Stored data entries
-------------------------

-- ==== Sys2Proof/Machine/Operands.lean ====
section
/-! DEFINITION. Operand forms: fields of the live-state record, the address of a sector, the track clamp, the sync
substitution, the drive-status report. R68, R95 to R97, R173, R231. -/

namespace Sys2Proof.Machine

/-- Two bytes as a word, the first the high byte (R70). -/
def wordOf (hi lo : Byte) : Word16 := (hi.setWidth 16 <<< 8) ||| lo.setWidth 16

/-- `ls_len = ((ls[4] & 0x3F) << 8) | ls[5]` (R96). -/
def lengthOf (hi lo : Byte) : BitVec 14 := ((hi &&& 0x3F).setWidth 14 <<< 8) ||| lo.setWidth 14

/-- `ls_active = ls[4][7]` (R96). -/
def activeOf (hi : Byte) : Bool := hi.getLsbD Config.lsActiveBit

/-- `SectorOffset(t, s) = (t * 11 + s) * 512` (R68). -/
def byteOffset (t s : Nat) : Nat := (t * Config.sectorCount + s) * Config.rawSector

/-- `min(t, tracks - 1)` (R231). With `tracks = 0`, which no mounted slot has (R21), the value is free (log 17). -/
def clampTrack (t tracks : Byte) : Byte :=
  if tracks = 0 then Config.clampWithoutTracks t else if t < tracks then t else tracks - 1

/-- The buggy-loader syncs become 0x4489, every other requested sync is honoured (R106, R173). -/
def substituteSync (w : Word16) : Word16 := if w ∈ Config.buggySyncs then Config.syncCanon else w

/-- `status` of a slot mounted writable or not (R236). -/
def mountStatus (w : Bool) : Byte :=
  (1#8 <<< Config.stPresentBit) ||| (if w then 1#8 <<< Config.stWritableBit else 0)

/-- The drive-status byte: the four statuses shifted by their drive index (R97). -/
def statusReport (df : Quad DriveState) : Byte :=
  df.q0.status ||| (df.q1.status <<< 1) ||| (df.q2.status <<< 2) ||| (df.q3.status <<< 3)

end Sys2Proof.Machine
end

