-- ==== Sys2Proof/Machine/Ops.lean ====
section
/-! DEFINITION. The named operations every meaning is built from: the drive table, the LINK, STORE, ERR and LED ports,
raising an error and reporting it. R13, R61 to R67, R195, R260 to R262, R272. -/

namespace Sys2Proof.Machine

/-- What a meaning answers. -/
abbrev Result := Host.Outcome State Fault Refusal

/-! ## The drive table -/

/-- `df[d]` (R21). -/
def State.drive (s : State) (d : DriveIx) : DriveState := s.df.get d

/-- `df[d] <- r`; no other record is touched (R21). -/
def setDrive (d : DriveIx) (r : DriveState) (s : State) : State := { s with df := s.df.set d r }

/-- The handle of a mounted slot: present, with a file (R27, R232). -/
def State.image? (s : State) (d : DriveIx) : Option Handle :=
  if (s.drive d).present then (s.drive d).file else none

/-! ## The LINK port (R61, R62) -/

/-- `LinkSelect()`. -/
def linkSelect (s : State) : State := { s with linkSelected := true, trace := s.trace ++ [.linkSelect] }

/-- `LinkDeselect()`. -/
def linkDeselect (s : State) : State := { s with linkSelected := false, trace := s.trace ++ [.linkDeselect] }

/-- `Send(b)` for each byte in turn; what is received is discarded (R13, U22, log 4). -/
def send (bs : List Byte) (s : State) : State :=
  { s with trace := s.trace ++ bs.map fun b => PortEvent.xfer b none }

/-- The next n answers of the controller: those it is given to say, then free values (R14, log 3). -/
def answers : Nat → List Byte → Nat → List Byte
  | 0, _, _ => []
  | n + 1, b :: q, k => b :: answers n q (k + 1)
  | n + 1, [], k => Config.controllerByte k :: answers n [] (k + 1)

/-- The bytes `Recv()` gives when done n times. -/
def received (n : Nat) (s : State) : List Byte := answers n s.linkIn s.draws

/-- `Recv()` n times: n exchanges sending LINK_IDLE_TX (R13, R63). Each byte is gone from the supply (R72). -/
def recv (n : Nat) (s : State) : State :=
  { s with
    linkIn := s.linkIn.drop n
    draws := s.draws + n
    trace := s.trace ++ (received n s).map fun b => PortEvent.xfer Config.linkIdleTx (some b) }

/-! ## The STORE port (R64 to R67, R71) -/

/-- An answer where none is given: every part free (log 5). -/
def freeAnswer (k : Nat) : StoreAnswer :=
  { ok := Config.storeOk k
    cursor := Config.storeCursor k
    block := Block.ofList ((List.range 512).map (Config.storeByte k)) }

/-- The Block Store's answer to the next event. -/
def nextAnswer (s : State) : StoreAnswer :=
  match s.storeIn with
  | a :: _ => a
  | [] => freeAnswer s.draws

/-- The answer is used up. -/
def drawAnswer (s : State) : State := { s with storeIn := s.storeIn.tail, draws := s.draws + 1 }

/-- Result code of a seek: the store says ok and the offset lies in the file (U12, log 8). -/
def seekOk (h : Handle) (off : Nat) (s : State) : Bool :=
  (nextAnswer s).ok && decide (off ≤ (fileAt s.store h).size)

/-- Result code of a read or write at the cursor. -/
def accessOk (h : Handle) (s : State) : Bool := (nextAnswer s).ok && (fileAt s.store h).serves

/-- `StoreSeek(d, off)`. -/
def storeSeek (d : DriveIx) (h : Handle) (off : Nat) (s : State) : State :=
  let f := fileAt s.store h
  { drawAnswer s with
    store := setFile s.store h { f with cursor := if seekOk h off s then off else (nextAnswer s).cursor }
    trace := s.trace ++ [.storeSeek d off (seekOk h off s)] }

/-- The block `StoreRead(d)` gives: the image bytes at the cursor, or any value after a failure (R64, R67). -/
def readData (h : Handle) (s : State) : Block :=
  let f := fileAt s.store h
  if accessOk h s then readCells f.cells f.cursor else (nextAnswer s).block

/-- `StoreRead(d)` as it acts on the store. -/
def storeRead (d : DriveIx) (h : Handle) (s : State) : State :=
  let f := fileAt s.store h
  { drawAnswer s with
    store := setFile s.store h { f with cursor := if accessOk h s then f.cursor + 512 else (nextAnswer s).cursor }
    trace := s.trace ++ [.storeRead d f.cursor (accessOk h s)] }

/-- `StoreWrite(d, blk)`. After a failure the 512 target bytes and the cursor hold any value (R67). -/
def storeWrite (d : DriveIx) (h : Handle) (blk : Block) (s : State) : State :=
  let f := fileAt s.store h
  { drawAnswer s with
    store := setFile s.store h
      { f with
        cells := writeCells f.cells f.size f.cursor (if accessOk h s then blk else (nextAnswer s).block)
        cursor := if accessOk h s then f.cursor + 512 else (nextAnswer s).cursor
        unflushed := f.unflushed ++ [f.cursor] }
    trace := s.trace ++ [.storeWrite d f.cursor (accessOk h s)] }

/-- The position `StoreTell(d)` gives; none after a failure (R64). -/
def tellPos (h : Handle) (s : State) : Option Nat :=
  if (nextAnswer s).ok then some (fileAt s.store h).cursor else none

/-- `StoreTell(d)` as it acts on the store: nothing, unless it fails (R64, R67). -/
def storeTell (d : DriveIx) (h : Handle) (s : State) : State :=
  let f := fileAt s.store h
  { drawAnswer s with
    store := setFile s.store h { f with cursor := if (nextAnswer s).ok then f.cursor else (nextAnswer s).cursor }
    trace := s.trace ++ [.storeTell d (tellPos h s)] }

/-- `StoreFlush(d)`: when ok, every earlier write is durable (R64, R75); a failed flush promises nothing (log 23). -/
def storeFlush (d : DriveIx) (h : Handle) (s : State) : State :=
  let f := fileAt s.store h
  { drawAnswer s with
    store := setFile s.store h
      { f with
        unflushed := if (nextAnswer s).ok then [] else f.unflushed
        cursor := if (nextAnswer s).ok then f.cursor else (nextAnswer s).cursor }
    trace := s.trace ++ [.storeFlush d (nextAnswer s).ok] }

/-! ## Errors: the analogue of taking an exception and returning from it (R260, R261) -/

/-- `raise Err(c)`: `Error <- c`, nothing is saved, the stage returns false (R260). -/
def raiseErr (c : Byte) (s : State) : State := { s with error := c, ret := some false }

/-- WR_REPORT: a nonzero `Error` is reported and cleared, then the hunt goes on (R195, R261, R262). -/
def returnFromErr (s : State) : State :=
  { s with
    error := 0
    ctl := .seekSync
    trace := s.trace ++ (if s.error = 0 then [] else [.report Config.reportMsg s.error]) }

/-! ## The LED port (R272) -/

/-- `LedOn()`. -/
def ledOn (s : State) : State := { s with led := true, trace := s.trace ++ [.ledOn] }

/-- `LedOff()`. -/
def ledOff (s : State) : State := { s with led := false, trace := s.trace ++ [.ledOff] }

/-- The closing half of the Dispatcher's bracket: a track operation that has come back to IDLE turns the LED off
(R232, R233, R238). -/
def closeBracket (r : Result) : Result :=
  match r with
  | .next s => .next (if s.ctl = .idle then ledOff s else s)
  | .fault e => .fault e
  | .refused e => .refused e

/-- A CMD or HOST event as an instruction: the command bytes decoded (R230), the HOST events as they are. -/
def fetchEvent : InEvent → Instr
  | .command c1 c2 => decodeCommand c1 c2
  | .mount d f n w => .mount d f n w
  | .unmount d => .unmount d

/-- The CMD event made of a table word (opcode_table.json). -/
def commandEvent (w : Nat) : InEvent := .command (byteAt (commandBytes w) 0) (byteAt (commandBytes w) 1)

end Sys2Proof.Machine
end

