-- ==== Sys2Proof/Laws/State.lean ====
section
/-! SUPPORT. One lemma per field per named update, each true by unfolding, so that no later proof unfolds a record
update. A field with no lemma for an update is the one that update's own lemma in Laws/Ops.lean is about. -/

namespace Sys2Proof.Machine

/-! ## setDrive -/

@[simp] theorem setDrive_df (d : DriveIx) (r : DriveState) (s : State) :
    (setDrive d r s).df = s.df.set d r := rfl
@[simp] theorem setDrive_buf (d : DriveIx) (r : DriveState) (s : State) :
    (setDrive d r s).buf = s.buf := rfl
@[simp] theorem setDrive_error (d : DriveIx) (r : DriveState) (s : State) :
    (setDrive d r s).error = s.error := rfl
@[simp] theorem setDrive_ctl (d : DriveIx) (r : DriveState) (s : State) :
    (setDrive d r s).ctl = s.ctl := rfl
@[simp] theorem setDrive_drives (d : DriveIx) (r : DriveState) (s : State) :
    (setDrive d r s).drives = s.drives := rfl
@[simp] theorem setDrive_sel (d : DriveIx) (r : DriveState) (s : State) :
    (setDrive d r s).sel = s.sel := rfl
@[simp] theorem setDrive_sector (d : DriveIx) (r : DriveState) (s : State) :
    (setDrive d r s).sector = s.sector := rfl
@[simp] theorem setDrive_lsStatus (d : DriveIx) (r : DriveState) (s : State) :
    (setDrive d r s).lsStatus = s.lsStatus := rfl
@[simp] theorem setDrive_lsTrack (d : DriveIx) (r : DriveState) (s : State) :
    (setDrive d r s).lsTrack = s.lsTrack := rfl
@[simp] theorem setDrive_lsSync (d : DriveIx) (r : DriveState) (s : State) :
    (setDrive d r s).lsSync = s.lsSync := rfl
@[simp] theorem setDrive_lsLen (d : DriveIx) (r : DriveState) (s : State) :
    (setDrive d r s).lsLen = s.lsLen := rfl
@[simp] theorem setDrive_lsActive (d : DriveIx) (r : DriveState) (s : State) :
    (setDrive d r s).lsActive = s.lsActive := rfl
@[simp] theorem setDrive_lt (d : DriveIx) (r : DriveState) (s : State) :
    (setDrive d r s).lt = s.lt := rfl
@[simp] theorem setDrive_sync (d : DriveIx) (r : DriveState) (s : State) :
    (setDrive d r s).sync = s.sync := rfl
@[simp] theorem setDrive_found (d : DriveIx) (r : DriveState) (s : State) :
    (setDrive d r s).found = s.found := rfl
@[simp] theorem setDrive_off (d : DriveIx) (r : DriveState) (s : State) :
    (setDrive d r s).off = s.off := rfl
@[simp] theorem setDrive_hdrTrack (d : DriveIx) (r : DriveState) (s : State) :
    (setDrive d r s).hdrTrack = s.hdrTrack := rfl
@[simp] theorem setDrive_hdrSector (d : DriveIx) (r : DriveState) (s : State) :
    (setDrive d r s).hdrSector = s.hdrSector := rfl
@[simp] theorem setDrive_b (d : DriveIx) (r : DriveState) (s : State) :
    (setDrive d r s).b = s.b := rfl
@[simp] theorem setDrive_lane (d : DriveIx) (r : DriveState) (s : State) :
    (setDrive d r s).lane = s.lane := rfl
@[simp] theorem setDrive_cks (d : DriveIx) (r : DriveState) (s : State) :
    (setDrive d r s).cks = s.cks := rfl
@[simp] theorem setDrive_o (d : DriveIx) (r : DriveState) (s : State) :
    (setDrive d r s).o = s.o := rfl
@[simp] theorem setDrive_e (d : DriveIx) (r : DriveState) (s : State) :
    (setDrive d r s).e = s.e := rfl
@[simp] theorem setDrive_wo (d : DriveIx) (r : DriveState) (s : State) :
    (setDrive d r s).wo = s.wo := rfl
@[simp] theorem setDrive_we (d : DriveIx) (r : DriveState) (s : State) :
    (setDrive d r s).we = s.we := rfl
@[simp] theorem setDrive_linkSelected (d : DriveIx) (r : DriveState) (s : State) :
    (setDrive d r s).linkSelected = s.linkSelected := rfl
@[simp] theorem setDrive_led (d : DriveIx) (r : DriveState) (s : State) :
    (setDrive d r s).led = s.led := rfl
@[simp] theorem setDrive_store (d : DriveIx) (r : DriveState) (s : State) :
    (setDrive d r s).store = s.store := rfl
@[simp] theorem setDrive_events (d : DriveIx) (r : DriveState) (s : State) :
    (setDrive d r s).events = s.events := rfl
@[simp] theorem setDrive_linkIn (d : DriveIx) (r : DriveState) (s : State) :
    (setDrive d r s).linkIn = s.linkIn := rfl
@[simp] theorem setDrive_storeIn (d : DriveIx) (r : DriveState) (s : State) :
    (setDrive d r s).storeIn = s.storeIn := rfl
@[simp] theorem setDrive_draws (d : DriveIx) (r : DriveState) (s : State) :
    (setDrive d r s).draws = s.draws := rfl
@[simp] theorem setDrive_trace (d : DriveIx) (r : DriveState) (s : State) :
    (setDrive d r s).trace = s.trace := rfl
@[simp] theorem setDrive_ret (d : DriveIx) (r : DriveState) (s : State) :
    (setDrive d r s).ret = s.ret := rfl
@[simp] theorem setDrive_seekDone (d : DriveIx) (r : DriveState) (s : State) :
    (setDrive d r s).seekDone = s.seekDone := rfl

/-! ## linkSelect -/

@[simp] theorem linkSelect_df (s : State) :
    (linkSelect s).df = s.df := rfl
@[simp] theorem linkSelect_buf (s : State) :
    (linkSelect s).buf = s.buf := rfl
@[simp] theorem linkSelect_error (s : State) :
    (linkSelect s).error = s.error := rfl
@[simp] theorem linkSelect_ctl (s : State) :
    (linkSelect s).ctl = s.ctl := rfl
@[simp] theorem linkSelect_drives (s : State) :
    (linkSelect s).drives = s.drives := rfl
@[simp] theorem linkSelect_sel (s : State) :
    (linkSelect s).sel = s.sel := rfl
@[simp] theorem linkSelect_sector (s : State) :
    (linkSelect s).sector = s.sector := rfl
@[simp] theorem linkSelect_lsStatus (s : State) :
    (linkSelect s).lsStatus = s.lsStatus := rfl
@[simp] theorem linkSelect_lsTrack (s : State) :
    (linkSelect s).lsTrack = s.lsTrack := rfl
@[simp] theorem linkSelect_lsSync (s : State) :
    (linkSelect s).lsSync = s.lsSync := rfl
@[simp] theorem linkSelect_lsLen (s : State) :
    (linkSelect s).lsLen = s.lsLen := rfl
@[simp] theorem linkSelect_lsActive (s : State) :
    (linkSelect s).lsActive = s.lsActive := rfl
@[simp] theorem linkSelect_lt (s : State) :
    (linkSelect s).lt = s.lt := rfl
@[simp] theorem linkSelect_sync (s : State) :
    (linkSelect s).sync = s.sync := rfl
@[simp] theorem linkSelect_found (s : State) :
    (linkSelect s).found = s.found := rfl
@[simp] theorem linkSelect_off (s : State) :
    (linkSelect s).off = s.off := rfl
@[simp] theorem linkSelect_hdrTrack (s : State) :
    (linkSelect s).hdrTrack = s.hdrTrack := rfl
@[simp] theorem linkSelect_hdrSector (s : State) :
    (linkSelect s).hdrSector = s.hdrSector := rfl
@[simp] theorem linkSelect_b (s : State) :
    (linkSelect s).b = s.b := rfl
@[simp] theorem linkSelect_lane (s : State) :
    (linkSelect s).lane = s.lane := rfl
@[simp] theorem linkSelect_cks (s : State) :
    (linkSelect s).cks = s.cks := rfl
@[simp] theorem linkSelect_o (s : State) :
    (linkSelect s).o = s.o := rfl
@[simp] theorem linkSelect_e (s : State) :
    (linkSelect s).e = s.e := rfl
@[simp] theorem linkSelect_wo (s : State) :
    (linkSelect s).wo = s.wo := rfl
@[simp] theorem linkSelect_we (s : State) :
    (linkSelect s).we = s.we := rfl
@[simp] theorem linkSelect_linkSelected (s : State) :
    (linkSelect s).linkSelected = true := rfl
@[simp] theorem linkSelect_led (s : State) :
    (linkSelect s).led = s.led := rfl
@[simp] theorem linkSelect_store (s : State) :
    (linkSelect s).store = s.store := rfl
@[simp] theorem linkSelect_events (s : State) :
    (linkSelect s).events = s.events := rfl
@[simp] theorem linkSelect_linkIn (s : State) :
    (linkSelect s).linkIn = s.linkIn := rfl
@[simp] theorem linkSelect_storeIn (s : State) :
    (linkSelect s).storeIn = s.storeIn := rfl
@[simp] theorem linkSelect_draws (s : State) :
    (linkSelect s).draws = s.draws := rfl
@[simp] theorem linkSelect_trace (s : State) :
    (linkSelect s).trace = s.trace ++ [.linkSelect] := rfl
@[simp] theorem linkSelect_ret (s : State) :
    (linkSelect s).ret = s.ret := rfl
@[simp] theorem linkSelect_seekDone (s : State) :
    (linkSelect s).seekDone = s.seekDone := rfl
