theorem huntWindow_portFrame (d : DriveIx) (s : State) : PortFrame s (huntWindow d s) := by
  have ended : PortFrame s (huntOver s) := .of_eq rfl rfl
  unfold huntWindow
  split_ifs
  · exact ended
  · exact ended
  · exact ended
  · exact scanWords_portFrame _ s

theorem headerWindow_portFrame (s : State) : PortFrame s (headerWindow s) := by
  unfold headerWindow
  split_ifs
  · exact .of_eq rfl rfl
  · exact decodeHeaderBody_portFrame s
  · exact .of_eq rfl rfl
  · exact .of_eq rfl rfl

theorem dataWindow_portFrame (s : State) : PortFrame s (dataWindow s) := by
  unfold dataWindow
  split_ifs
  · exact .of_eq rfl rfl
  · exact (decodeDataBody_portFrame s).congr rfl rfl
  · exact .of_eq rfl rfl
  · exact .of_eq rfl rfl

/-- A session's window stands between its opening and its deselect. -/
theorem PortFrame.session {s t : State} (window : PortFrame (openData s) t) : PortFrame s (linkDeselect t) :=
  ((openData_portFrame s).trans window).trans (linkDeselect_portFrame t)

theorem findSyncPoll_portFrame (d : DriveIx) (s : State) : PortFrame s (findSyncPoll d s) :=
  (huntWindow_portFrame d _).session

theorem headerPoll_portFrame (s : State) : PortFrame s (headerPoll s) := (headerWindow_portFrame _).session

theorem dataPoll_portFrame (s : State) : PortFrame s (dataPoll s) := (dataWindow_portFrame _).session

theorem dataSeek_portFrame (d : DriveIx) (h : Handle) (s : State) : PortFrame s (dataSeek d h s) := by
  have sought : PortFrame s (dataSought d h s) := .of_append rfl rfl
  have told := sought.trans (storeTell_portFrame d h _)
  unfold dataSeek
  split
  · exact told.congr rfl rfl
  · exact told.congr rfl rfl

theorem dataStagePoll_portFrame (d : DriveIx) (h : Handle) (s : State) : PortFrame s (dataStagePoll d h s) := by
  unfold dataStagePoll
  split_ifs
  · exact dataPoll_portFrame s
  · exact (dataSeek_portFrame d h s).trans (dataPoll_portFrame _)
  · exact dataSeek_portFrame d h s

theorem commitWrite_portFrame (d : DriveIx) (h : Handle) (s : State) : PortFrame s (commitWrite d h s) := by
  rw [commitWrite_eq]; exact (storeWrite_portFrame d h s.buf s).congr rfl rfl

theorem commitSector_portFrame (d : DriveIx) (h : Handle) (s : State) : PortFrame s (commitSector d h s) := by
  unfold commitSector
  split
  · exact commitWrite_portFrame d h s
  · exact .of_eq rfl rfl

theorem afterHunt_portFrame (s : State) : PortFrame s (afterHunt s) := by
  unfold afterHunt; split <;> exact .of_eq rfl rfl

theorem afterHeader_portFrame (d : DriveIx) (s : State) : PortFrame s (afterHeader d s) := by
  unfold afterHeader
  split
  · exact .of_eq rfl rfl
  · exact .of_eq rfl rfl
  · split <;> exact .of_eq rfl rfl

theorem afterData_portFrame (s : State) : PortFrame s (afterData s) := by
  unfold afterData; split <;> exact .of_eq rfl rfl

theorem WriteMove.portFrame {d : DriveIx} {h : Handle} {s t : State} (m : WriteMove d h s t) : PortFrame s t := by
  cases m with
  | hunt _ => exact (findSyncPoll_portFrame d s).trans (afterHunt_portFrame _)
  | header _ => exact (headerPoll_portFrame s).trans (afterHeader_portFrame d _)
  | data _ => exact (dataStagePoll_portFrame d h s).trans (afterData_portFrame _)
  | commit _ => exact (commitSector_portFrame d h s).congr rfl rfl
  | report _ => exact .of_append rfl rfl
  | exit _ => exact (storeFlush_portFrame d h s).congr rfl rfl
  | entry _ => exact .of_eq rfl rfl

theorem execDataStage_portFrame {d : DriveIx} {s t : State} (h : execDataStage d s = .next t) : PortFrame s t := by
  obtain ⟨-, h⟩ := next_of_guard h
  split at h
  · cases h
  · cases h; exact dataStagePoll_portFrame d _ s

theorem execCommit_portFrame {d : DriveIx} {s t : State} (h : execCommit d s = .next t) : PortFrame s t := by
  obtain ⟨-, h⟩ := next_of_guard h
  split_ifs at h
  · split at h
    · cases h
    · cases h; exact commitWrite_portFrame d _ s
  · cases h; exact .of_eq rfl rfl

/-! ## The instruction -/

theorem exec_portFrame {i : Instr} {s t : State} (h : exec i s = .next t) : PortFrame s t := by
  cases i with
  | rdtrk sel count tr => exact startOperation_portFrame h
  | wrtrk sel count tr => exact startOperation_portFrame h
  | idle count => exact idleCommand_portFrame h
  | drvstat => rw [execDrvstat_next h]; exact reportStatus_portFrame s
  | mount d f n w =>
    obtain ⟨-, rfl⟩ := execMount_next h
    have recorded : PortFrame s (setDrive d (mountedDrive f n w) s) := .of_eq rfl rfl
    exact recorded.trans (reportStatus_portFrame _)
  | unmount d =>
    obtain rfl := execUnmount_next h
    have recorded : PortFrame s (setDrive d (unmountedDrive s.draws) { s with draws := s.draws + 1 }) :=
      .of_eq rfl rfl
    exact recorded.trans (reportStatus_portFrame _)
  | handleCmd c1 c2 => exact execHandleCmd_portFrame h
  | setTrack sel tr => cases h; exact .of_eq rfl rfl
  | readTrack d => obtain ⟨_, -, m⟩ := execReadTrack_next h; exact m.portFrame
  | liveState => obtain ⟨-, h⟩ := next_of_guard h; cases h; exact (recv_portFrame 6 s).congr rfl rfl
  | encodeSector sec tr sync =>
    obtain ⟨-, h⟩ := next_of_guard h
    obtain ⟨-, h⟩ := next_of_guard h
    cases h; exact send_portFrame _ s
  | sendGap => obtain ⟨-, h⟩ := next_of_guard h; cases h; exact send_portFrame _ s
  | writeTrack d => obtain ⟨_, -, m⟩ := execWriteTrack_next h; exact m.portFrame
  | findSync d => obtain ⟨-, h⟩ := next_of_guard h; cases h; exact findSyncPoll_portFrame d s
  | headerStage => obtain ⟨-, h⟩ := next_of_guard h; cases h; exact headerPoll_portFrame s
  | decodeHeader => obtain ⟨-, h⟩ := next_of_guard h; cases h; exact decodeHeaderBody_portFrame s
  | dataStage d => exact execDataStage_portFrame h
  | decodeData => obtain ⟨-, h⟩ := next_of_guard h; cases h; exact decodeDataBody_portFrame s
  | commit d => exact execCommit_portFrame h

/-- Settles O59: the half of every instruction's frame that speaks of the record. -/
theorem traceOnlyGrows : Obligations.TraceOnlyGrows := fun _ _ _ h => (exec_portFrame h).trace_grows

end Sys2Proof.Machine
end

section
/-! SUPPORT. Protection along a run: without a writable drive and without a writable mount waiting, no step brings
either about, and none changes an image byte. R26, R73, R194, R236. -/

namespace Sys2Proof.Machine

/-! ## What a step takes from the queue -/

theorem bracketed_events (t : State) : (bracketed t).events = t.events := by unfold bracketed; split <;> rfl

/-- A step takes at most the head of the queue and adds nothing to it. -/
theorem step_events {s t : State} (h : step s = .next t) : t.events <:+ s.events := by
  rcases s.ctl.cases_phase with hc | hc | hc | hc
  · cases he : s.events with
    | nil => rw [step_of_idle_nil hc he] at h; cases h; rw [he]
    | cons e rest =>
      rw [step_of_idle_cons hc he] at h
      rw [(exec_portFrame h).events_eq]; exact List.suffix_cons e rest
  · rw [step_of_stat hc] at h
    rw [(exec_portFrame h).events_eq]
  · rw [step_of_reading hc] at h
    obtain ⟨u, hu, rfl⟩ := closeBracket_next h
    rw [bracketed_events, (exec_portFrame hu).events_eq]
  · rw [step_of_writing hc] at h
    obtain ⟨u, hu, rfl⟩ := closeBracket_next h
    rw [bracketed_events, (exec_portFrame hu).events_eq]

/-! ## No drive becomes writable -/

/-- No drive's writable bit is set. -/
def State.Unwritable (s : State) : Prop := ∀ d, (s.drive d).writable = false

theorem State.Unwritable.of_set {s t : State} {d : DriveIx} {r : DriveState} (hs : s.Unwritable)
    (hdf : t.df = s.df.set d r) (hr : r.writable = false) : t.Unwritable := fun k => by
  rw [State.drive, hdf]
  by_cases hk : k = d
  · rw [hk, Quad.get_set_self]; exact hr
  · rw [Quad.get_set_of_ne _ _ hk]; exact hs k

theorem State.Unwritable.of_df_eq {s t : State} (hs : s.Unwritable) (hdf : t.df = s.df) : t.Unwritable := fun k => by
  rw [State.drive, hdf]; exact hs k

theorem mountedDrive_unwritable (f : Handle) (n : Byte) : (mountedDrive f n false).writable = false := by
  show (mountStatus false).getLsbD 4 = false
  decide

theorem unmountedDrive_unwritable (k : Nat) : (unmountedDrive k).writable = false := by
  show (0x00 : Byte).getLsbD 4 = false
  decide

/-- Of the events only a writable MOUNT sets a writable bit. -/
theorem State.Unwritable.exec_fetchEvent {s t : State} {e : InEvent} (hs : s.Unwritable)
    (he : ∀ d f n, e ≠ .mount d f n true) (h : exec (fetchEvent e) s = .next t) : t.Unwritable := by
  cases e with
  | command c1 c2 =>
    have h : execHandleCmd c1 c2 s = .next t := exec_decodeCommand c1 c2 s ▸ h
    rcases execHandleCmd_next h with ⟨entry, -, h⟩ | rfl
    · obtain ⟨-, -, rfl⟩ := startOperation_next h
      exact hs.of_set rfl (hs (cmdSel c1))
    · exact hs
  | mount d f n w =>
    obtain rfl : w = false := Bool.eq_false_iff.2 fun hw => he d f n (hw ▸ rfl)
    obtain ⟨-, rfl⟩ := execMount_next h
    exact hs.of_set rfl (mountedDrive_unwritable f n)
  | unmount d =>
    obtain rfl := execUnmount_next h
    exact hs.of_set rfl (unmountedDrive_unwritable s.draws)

-------------------------

## Try it
Every line that holds the word "about" should be copied from the records above.

## Exercise solution
update. A field with no lemma for an update is the one that update's own lemma in Laws/Ops.lean is about. -/
either about, and none changes an image byte. R26, R73, R194, R236. -/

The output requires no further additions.